The input Start Marker

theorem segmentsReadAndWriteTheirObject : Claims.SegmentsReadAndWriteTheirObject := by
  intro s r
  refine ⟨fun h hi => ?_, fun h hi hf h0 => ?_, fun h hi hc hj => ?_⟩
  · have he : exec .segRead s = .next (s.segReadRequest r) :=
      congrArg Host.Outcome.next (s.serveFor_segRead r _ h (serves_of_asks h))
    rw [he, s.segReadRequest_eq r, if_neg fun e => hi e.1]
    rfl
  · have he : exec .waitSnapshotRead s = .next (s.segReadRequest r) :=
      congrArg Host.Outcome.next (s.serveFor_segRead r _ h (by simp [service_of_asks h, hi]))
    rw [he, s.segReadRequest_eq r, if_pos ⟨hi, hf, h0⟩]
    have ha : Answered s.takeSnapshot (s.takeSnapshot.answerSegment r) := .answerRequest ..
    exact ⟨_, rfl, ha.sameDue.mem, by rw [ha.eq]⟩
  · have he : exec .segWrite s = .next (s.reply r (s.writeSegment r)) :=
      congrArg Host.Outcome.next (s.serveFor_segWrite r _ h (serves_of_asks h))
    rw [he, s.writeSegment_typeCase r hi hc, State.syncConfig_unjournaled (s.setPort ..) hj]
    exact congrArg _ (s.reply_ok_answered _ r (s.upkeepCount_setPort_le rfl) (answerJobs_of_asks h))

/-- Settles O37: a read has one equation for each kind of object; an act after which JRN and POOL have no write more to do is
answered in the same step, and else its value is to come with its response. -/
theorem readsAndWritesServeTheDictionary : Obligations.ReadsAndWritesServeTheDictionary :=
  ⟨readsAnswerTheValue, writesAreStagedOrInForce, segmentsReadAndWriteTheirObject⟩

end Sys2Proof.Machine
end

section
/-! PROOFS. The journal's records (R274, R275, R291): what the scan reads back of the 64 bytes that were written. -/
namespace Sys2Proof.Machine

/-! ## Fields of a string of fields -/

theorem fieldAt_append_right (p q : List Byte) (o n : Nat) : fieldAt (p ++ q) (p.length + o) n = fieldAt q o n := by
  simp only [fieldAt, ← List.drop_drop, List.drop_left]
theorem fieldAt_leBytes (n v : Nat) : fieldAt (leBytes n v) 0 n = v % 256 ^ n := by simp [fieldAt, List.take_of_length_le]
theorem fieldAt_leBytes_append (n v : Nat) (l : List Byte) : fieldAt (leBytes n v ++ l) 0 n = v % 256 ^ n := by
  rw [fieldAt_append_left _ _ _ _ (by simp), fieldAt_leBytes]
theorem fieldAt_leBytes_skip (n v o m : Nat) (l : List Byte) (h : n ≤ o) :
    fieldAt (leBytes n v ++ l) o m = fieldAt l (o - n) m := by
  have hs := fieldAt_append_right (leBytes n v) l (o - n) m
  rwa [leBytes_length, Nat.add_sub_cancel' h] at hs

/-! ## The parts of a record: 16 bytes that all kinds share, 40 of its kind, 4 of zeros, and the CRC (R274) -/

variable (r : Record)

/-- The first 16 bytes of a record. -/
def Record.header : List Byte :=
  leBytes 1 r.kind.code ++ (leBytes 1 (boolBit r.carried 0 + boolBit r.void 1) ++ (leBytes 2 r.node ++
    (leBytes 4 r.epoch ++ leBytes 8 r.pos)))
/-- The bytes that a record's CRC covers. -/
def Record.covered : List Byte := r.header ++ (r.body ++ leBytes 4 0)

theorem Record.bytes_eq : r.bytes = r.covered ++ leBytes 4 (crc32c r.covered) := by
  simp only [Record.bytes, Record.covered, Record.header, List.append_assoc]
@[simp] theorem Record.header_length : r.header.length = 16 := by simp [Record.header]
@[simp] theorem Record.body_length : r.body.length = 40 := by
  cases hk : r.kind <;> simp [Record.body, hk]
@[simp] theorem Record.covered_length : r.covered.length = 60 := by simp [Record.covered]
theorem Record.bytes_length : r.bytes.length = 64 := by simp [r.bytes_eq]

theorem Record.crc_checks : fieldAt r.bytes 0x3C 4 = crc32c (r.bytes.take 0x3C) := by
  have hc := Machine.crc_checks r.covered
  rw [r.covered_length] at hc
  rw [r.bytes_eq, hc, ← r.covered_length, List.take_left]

The input End Marker

▶ **Exercise directions**:
If a line of the data holds the string "exec", list it.

▶ **Exercise answer**:
  · have he : exec .segRead s = .next (s.segReadRequest r) :=
  · have he : exec .waitSnapshotRead s = .next (s.segReadRequest r) :=
  · have he : exec .segWrite s = .next (s.reply r (s.writeSegment r)) :=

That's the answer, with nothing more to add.